第8章 ガールズ・ディターミネーション
第8章 ガールズ・ディターミネーション ー①
五月十九日 金曜日
早朝、日の出前。
鏡谷は車内で煙草を吸っていた。
彼女の口から吐き出した煙が、狭い窓の隙間をすり抜けていく。
吸い始めて、もう長いことになるのだが、彼女がこの味を美味いと思ったことはなかった。
体に悪いものを取り入れるちょっとした自暴自棄が、彼女の心を辛うじて支えてきていた。しかし、そんな些細なものでは拭い切れない罪意識が、彼女を苛んでいた。
(ああ、何もかもが無情だ)
いつの間にか、煙草は根元まで灰になっていた。
その吸殻を車内の灰皿に捨てたとき、彼女のスマホが震えた。
「………ちっ」
液晶画面を見て舌打ちすると、鏡谷は車を降りて電話に出た。
「よくやったな」
彼女にとって、今一番聞きたくない声が、電話から聞こえてきた。
「……ありがとうございます」
「不満そうだな。くくくくっ」
電話の相手、鏡谷英昭は望の父であり、“アラクネ”を再度絶望させたアバター“エコー”の所持者である。彼は彼女の内心を見透かしたように笑い、彼女の神経を逆なでする。
「しかし、今回は本当によくやった」
「何が……ですが? いつも通り仕事をこなしただけですが」
受話器の向こうから聞こえるやけに上機嫌な口調に、鏡谷の胸中には、苛立ちよりも嫌な予感が過ぎった。
「面白そうなやつがいるじゃないか」
「誰の、ことですか?」
「とぼけるな。わたしも見させてもらったよ。彼にはまだ力があるらしいな」
鏡谷の脳裏には、月野雫を抱え涙する久鎌友多の姿が居座り続けていた。
(わたしは、もう彼を巻き込みたくない)
鏡谷は、強く、強く、歯を食いしばっていた。
「しかも、今回のことで、彼の心理状態も暴走、同化に近づいた。好都合じゃないか……なあ?」
相手の言葉に、鏡谷は無言でいることしかできなかった。
「ふんっ、今夜少し話でも聞いてみようか。かっかっかっかっ」
「話はそれだけで?」
「ん? ああ、要するに、そのまま彼を監視しろということだ」
「では、失礼します」
通話を切ると、鏡谷はスマホをそのまま強く握り締めた。
悔しさにまかせて、どれだけ力を入れても、彼女にはスマホを握りつぶすことは出来なかった。彼女はアバターの所持者ではなく、ただの脆弱で下らない人間でしかなかった。
— * — * — * —
昇降口。
花住綾香は久鎌井友多を待っていた。
時間は八時。
いつもならまだ家にいる時間だが、今日は、自らの意思でここにいた。
乃々絵に起こされたあと、綾香は急いで身支度をして家を飛び出してきた。学校に着けば、教室に荷物だけ置いてここに来たのだ。

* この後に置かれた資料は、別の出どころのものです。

/-- Lane floating-point instructions and conversions (R98 to R104, R115 to R117, R166 to R171). -/
def laneFloatEffect (i : Instr) (g : Group) : Option Effect :=
  match i with
  | .faddF32 m d a b => some (on2 g d a b (w32 (fpAdd f32 m)))
  | .fsubF32 m d a b => some (on2 g d a b (w32 (fpSub f32 m)))
  | .fmulF32 m d a b => some (on2 g d a b (w32 (fpMul f32 m)))
  | .fmacF32 m d a b => some (on3 g d a b (w32m (fpMac f32 m)))
  | .fminF32 d a b => some (on2 g d a b (w32 (f32.minmax false)))
  | .fmaxF32 d a b => some (on2 g d a b (w32 (f32.minmax true)))
  | .cmpF32 m d a b => some (on2 g d a b (fun x y => predWord (fpCmp f32 m x.toNat y.toNat)))
  | .rcpF32 d a => some (on1 g d a (approxF32 0#3))
  | .rsqF32 d a => some (on1 g d a (approxF32 1#3))
  | .sqrtF32 d a => some (on1 g d a (approxF32 2#3))
  | .exp2F32 d a => some (on1 g d a (approxF32 3#3))
  | .log2F32 d a => some (on1 g d a (approxF32 4#3))
  | .tanhF32 d a => some (on1 g d a (approxF32 5#3))
  | .faddF64 m d a b => some (onPairs g d a b (w64 (fpAdd f64 m)))
  | .fsubF64 m d a b => some (onPairs g d a b (w64 (fpSub f64 m)))
  | .fmulF64 m d a b => some (onPairs g d a b (w64 (fpMul f64 m)))
  | .fmacF64 m d a b => some (onPairs3 g d a b (fpMac f64 m))
  | .fminF64 d a b => some (onPairs g d a b (w64 (f64.minmax false)))
  | .fmaxF64 d a b => some (onPairs g d a b (w64 (f64.minmax true)))
  | .cmpF64 m d a b => some (onPairCmp g d a b (fun x y => fpCmp f64 m x.toNat y.toNat))
  | .faddF16 m d a b => some (on2 g d a b (wHalf (fpAdd f16 m)))
  | .fmulF16 m d a b => some (on2 g d a b (wHalf (fpMul f16 m)))
  | .fmacF16 m d a b => some (on3 g d a b (wHalfm (fpMac f16 m)))
  | .faddBf16 m d a b => some (on2 g d a b (wHalf (fpAdd bf16 m)))
  | .fmulBf16 m d a b => some (on2 g d a b (wHalf (fpMul bf16 m)))
  | .fmacBf16 m d a b => some (on3 g d a b (wHalfm (fpMac bf16 m)))
  | .faddF16x2 m d a b => some (on2 g d a b (wPack (fpAdd f16 m)))
  | .fmulF16x2 m d a b => some (on2 g d a b (wPack (fpMul f16 m)))
  | .fmacF16x2 m d a b => some (on3 g d a b (wPackm (fpMac f16 m)))
  | .faddBf16x2 m d a b => some (on2 g d a b (wPack (fpAdd bf16 m)))
  | .fmulBf16x2 m d a b => some (on2 g d a b (wPack (fpMul bf16 m)))
  | .fmacBf16x2 m d a b => some (on3 g d a b (wPackm (fpMac bf16 m)))
  | .fminFmaxHalf t x d a b => some (on2 g d a b (minmaxHalf t (x == 1#1)))
  | .cmpF16 m d a b => some (on2 g d a b (fun x y => predWord (fpCmp f16 m (lo16 x) (lo16 y))))
  | .cmpBf16 m d a b => some (on2 g d a b (fun x y => predWord (fpCmp bf16 m (lo16 x) (lo16 y))))
  | .cvtToFloat m d a c t => some (onCvt g (wideSrc c) (t == 0#2) d a (toFloat m c t))
  | .cvtToInteger m d a c t => some (onCvt g (wideSrc c) (t.extractLsb' 0 2 == 3#2) d a (toInteger m c t))
  | .cvtToNarrow m d a c t => some (onCvt g (wideSrc c) false d a (toNarrow m c t))
  | .cvtBf16x2F32 m d a b => some (on2 g d a b (packTo bf16 m))
  | .cvtF16x2F32 m d a b => some (on2 g d a b (packTo f16 m))
  | _ => none

/-- Cross-lane instructions (R172 to R177). -/
def crossLaneEffect (i : Instr) (g : Group) : Option Effect :=
  match i with
  | .shfl m d a b x => some ⟨[one d, one a, one b, one (extE x)], regs32 g d fun j =>
      let src := shflSource m j.val (g.rd b.toNat)[j]
      if (g.members (extE x)).getLsbD j.val ∧ (g.members (extE x)).getLsbD src then laneAt (g.rd a.toNat) src
      else (g.rd a.toNat)[j]⟩
  | .vote m d a b => some ⟨[one d, one a, one b], regs32 g d fun j =>
      if (g.members b).getLsbD j.val then
        (match m with
          | 0#3 => BitVec.ofNat 32 (voteCount (g.members b) (g.rd a.toNat) true 128)
          | 1#3 => BitVec.ofNat 32 (voteCount (g.members b) (g.rd a.toNat) true j.val)
          | _ => BitVec.ofNat 32 (voteCount (g.members b) (g.rd a.toNat) false 128))
      else (g.rd a.toNat)[j]⟩
  | .red m d a b => some ⟨[one d, one a, one b], regs32 g d fun j =>
      if (g.members b).getLsbD j.val then redValue m (g.members b) (g.rd a.toNat) 127 else (g.rd a.toNat)[j]⟩
  | .scan m d a b => some ⟨[one d, one a, one b], regs32 g d fun j =>
      if (g.members b).getLsbD j.val then redValue m (g.members b) (g.rd a.toNat) j.val else (g.rd a.toNat)[j]⟩
  | .perm d a b x => some ⟨[one d, one a, one b, one (extE x)], regs32 g d fun j =>
      match (if (g.members (extE x)).getLsbD j.val then permSender (g.members (extE x)) (g.rd b.toNat) j.val 128 else none) with
      | some l => laneAt (g.rd a.toNat) l
      | none => (g.rd a.toNat)[j]⟩
  | _ => none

久鎌井が来るのはいつも予鈴ギリギリの時間であることは綾香も知っていたし、むしろ今日いつも通りに学校に来るのかどうかも分からなかったが、彼女は居ても立ってもいられず、ここに来た。
綾香は、知った顔があれば挨拶をし、友人から何をしているか聞かれれば適当なことを答えた。知らない生徒から不審の目で見られても、それは気にしなかった。
周囲が今の彼女のことをどのように思おうとも、彼女自身はこの場を離れる気はなかった。
(もう体裁など気にしない)
綾香は、久鎌井友多のことが心配だった。
目が覚めて、いや、目が覚める前から彼のことが心配だった。
昨夜、雫を鏡谷に任せた後、彼は静かに夜の闇に消えていった。綾香はしばらく彼の後をついていったが、来ないで欲しいと言われ、その言葉に従った。

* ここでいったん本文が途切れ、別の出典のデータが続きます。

/-- The supervisor group at reset (R51): boot mapping, partition 0, slot 0, supervisor privilege, the whole budget, v1 the lane
numbers, every other register zero on die 0, EXEC and LIVE all ones, the target registers not valid, the batch counters zero, core
memory and every full/empty bit zero. That DRAM reads zero at reset is the model's choice (log entry 1). -/
def Obligations.ResetState : Prop :=
  let g := State.reset.g
  g.priv = true ∧ g.part = 0 ∧ g.slot = 0 ∧ g.asn = 0 ∧ g.budget = 128 ∧
  g.exec = BitVec.allOnes 128 ∧ g.live = BitVec.allOnes 128 ∧
  (∀ i : Fin 128, (g.rd 1)[i] = BitVec.ofNat 32 i.val) ∧ (∀ r, r ≠ 1 → g.rd r = zeroLanes) ∧
  (∀ n : BitVec 3, (g.target n).v = false) ∧ g.mscl = 0 ∧ g.issued = 0 ∧ g.done = 0 ∧
  (∀ ga, State.reset.byte ga = 0) ∧ (∀ k, State.reset.isFull k = false)

/-- The memory at reset is in canonical form, and so is every memory after a store of bytes to a memory in that form.

A store of bytes changes exactly those bytes, which then read back as stored; two canonical memories that read alike are
the same data. -/
def Obligations.MemoryLaws : Prop :=
  (Memory.wf State.reset.mem = true ∧
  ∀ (s : State) (ga : Nat) (bs : List Byte), Memory.wf s.mem = true → Memory.wf (s.setBytes ga bs).mem = true) ∧
  ((∀ (s : State) (ga : Nat) (bs : List Byte), (s.setBytes ga bs).bytes ga bs.length = bs) ∧
  (∀ (s : State) (ga : Nat) (bs : List Byte) (a : Nat), a < ga ∨ ga + bs.length ≤ a → (s.setBytes ga bs).byte a = s.byte a) ∧
  ∀ m m' : List Host.Cell, Memory.wf m = true → Memory.wf m' = true →
    (∀ ga, Store.get memDefault m ga = Store.get memDefault m' ga) → m = m')

/-- Each lane integer instruction, in the lanes of EXEC, writes the value of Tables 5-1 to 5-5 and leaves everything else
(R17, R159 to R165): the whole next state.

Each lane floating-point instruction and conversion (R98 to R104, R115 to R117, R166 to R171).

Each cross-lane instruction, among its members (R172 to R177).

While EXEC is all zeros a lane instruction only moves on (R146). -/
def Obligations.LaneResult : Prop :=
  (∀ (i : Instr) (s : State) (e : Effect), laneIntEffect i s.g = some e → Issues i e.ops s → s.g.exec ≠ 0 → Roomy s e.ws →
    ∃ t, exec i s = .next t ∧ Writes i s t e.ws) ∧
  (∀ (i : Instr) (s : State) (e : Effect), laneFloatEffect i s.g = some e → Issues i e.ops s → s.g.exec ≠ 0 → Roomy s e.ws →
    ∃ t, exec i s = .next t ∧ Writes i s t e.ws) ∧
  (∀ (i : Instr) (s : State) (e : Effect), crossLaneEffect i s.g = some e → Issues i e.ops s → s.g.exec ≠ 0 → Roomy s e.ws →
    ∃ t, exec i s = .next t ∧ Writes i s t e.ws) ∧
  (∀ (i : Instr) (s : State) (e : Effect),
    (laneIntEffect i s.g = some e ∨ laneFloatEffect i s.g = some e ∨ crossLaneEffect i s.g = some e) →
    Issues i e.ops s → s.g.exec = 0 → exec i s = .next (s.past i))

/-- Each uniform instruction reads its sources from the lowest lane of EXEC and writes all 128 lanes, whatever EXEC is
(R17, R155); `brd`, `msave`, `mcount`, `mfirst` and `mstat` write what they read (R130, R144, R231).

A partition with two free rows for each register written always has the rows that a write needs (R20, R36); without them the
register copy fault leaves the instruction without effect but for the TRAP registers, which describe it (R21, Table 1-10). -/
def Obligations.UniformResult : Prop :=
  (∀ (i : Instr) (s : State) (e : Effect), uniformEffect i s = some e → Issues i e.ops s → Roomy s e.ws →
    ∃ t, exec i s = .next t ∧ Writes i s t e.ws) ∧
  ((∀ (s : State) (ws : List (Nat × Lanes)), 2 * ws.length ≤ s.freeRows → Roomy s ws) ∧
  ∀ (i : Instr) (s : State) (e : Effect), uniformEffect i s = some e → Issues i e.ops s → ¬ Roomy s e.ws →
    exec i s = .next s.rowTrap)

/-- The lane integer values, clause by clause, on operands `a` and `b` as integers (signed, or unsigned with .u): the exact
value wrapped to 32 bits, or with .sat clamped to the range (R159, Tables 5-1 and 3-1). Division (R97, Table 3-1): the quotient
rounded toward zero and its remainder; by zero −1, with .sat the limit on the dividend's side, all ones for n32, and the dividend as
the remainder; MIN by −1 gives MIN, with .sat MAX, and remainder 0.

The values of an atomic of `n` bytes (R197, Table 6-7): add wraps, the logical operations, signed and unsigned minimum and
maximum, exchange, and compare and swap. -/
def Obligations.ArithmeticValues : Prop :=
  ((∀ (m : BitVec 3) (x : Int), m.getLsbD 0 = false → intRes m x = BitVec.ofInt 32 x) ∧
  (∀ (m : BitVec 3) (x : Int), m.getLsbD 0 = true → m.getLsbD 1 = false →
    (intRes m x).toInt = max (-2 ^ 31) (min (2 ^ 31 - 1) x)) ∧
  (∀ (m : BitVec 3) (x : Int), m.getLsbD 0 = true → m.getLsbD 1 = true →
    ((intRes m x).toNat : Int) = max 0 (min (2 ^ 32 - 1) x)) ∧
  (∀ (m : BitVec 3) (a b : Word), b ≠ 0 → m.getLsbD 1 = true → (aluDiv m a b).toNat = a.toNat / b.toNat) ∧
  (∀ (m : BitVec 3) (a b : Word), b ≠ 0 → m.getLsbD 1 = true → (aluRem m a b).toNat = a.toNat % b.toNat) ∧
  (∀ (m : BitVec 3) (a b : Word), b ≠ 0 → m.getLsbD 1 = false → aluRem m a b = BitVec.ofInt 32 (a.toInt.tmod b.toInt)) ∧
  (∀ (m : BitVec 3) (a b : Word), b ≠ 0 → m.getLsbD 1 = false → m.getLsbD 0 = false →
    aluDiv m a b = BitVec.ofInt 32 (a.toInt.tdiv b.toInt)) ∧
  (∀ (m : BitVec 3) (a b : Word), b ≠ 0 → m.getLsbD 1 = false → m.getLsbD 0 = true →
    (aluDiv m a b).toInt = if a = 0x80000000#32 ∧ b = 0xFFFFFFFF#32 then 2 ^ 31 - 1 else a.toInt.tdiv b.toInt) ∧
  (∀ (m : BitVec 3), m.getLsbD 1 = false → m.getLsbD 0 = false → aluDiv m 0x80000000 0xFFFFFFFF = 0x80000000) ∧
  (∀ (m : BitVec 3) (a : Word), m.getLsbD 1 = false → m.getLsbD 0 = false → aluDiv m a 0 = 0xFFFFFFFF) ∧
  (∀ (m : BitVec 3) (a : Word), m.getLsbD 1 = false → m.getLsbD 0 = true →
    aluDiv m a 0 = if 0 ≤ a.toInt then 0x7FFFFFFF else 0x80000000) ∧
  (∀ (m : BitVec 3) (a : Word), m.getLsbD 1 = true → aluDiv m a 0 = 0xFFFFFFFF) ∧
  (∀ (m : BitVec 3) (a : Word), aluRem m a 0 = a) ∧
  ∀ m : BitVec 3, m.getLsbD 1 = false → aluRem m 0x80000000 0xFFFFFFFF = 0) ∧
  (∀ (n : Nat) (k : BitVec 5) (old op cmp : Nat), n = 4 ∨ n = 8 ∨ n = 16 → old < 2 ^ (8 * n) → op < 2 ^ (8 * n) →
    (k = 0#5 → atomNew n k old op cmp = (old + op) % 2 ^ (8 * n)) ∧
    (k = 1#5 → atomNew n k old op cmp = old &&& op) ∧ (k = 2#5 → atomNew n k old op cmp = old ||| op) ∧
    (k = 3#5 → atomNew n k old op cmp = old ^^^ op) ∧
    (k = 4#5 → (BitVec.ofNat (8 * n) (atomNew n k old op cmp)).toInt =
      min (BitVec.ofNat (8 * n) old).toInt (BitVec.ofNat (8 * n) op).toInt) ∧
    (k = 5#5 → atomNew n k old op cmp = min old op) ∧
    (k = 6#5 → (BitVec.ofNat (8 * n) (atomNew n k old op cmp)).toInt =
      max (BitVec.ofNat (8 * n) old).toInt (BitVec.ofNat (8 * n) op).toInt) ∧
    (k = 7#5 → atomNew n k old op cmp = max old op) ∧ (k = 8#5 → atomNew n k old op cmp = op) ∧
    (k = 9#5 → atomNew n k old op cmp = if old = cmp then op else old))

/-- v0 reads as zero in every lane and discards every write, which needs no row and is no error; a uniform or lane integer
instruction that writes only v0 still moves on (R14). -/
def Obligations.ZeroRegister : Prop :=
  (∀ g : Group, g.rd 0 = zeroLanes) ∧
  (∀ (g : Group) (v : Lanes) (r : Nat), (g.wr 0 v).rd r = g.rd r) ∧
  (∀ (s : State) (v : Lanes), s.putRegs [(0, v)] = some s) ∧
  ∀ (i : Instr) (s : State) (e : Effect), uniformEffect i s = some e ∨ (laneIntEffect i s.g = some e ∧ s.g.exec ≠ 0) →
    Issues i e.ops s → (∀ w ∈ e.ws, w.1 = 0) → exec i s = .next (s.past i)

/-- The lowest code of class 1 is reported (R46): a reserved field before the operands, a register above the budget before a
misaligned pair; the trap names the instruction's word and its `ext` word, and nothing of the instruction has happened.

Words that are no instruction trap with class 1 (R64, R76): an unassigned major with code 1, else code 2; an `ext` whose
second word does not accept it with the least code that holds; a fetch fault traps with its own class and code (R136). -/
def Obligations.IllegalInstruction : Prop :=
  (∀ (i : Instr) (s : State) (e : Effect),
    (laneIntEffect i s.g = some e ∨ laneFloatEffect i s.g = some e ∨ crossLaneEffect i s.g = some e ∨ uniformEffect i s = some e) →
    (Instr.reserved i = true → exec i s = .next (s.trap ⟨1, 2, none, false, 0, i.extWord ++ i.word, 0⟩)) ∧
    (Instr.reserved i = false → (∃ o ∈ e.ops, s.g.budget < o.base + o.count) →
      exec i s = .next (s.trap ⟨1, 4, none, false, 0, i.extWord ++ i.word, 0⟩)) ∧
    (Instr.reserved i = false → (∀ o ∈ e.ops, o.base + o.count ≤ s.g.budget) →
      (∃ o ∈ e.ops, 1 < o.align ∧ (o.base % o.align ≠ 0 ∨ o.base = 0)) →
      exec i s = .next (s.trap ⟨1, 5, none, false, 0, i.extWord ++ i.word, 0⟩))) ∧
  ((∀ (w : BitVec 32) (s : State), exec (.wordNotAnInstruction w) s =
    .next (s.trap ⟨1, if (rowsAt (major w)).isEmpty ∧ major w ≠ 0xFF then 1 else 2, none, false, 0, w.zeroExtend 64, 0⟩)) ∧
  (∀ (p : BitVec 24) (w : BitVec 32) (s : State), exec (.ext p w) s =
    .next (s.trap ⟨1, extCode p w, none, false, 0, (0xFF#8 ++ p) ++ w, 0⟩)) ∧
  (∀ (c : BitVec 4) (k : BitVec 8) (a n : BitVec 64) (s : State), exec (.instructionFetchFault c k a n) s =
    .next (s.trap ⟨c.toNat, k.toNat, none, false, a, n, (a.extractLsb' 0 56).toNat⟩)))

/-- A user group's trap (R49): TRAP.PC, CAUSE, ADDR and INFO are written, the pc and every register stay, the group is suspended
under the die's next token, and the record of Table 8-9 stands in the mailbox slot of the core's sequence number, which is
set full; no other byte of memory changes.

A not-present page that can be requested is apart (R339): room for a group frame is taken, and the group is to be saved to it;
nothing of the instruction has happened. That its TRAP registers stay is the model's choice (log entry 59).

A fault of the supervisor group stops its core (R50): the TRAP registers are written, the group executes nothing more, the
core takes no more work, no memory changes. -/
def Obligations.TrapEntry : Prop :=
  (∀ (s : State) (t : Trap),
    let ck := coreKey s.g.dk s.g.core
    let c := s.core ck
    let k := c.seq.toNat % 64
    let at_ := coreAddr s.g.dk s.g.core (64 * k)
    let d := s.die s.g.dk
    s.g.priv = false → (t.cls ≠ 3 ∨ t.code ≠ 1 ∨ t.async = true ∨ t.va = hostVa ∨ s.ringCount s.g.dk = 0 ∨
      s.poolRoom s.g.dk frameBytes = false) →
    s.traced s.g = false → c.posts = [] → s.isFull (at_ / 16) = false →
    let g := { s.g with
      trap := ⟨s.g.pc.zeroExtend 64, t.cause, t.addr, t.info⟩, token := d.token, wait := .none, status := .trapped }
    let s' := s.trap t
    s'.g = g ∧
    s'.bytes at_ 64 = s.groupRecord { g with status := .posting } c.seq ∧
    (∀ j, j < 4 → s'.isFull (at_ / 16 + j) = true) ∧
    (s'.core ck).seq = c.seq + 1 ∧ s'.die s.g.dk = { d with token := if d.token = 0xFFFFFFFF#32 then 1 else d.token + 1 } ∧
    SameBytes s s' [(at_, 64)] ∧ s'.groups = s.groups ∧ s'.teams = s.teams ∧ (∀ k, k ≠ s.g.dk → s'.die k = s.die k) ∧
    s'.pkgs = s.pkgs) ∧
  (∀ (s : State) (t : Trap), s.g.priv = false → t.cls = 3 → t.code = 1 → t.async = false → t.va ≠ hostVa →
    s.ringCount s.g.dk ≠ 0 → s.poolRoom s.g.dk frameBytes = true →
    s.trap t = { s.poolTake s.g.dk (groupFrame s.g.key) frameBytes with
      g := { s.g with status := .saving t.va (t.info.toNat % 4), wait := .page 0 } }) ∧
  (∀ (s : State) (t : Trap), s.g.priv = true → s.traced s.g = false →
    (s.trap t).g = { s.g with
      trap := ⟨s.g.pc.zeroExtend 64, t.cause, t.addr, t.info⟩, wait := .none, status := .trapped } ∧
    ((s.trap t).core (coreKey s.g.dk s.g.core)).stopped = true ∧ (s.trap t).mem = s.mem)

本当はそれでもついていこうとしたのだが、彼が纏っていた空気が、それを許してはくれなかった。
しかし、彼の背中が見えなくなると、ついていかなかったことを深く後悔した。
彼のことが心配で、綾香の胸は今も、締め付けられるように苦しかった。
(だから、今は直ぐにでも彼に会いたい)
彼は傷ついている。それを癒してあげたい。
自分ではどうにも出来ないのかもしれないけれど、それでも彼の傍で何かしてあげたい。そう思う気持ちを、彼女はもう抑えることが出来なくなっていたし、抑える気もなくなっていた。
ただ、怖くもあった。
(あのとき、わたしが飛び出したりしなかったら、あの悲劇は起こらなかったのかもしれない……)
自分を咄嗟に庇ってしまったために、久鎌井は雫を守ることが出来なかった。
(久鎌井は、そのことをどう思っているのだろうか……)
もしかしたら、自分を親の仇でも見るかのような眼で睨みつけてくるかもしれない。それでも綾香は、今、彼に会いたかった。そのことも含めて、今、彼がどのような感情を抱いているのか、どのような心理状態であるのか、少しでも知りたかった。
久鎌井友多は、まだ姿を見せない。
数分でも、今の綾香にはひどく永く感じる。
(もしかして、今日は学校を休むつもりなのかしら?)
そうならそうで、放っておくわけにはい。綾香は次の手段を取るつもりでいた。彼の家の場所を誰かに聞いて、学校をサボって訪ねるつもりだ。
(何にしても、今は待つしかない)
いつの間にか周囲の生徒の量が倍近くに増えていた。時間を確認すると、もう直ぐ予鈴がなる。普段の彼ならばそろそろ姿を現す時間だ。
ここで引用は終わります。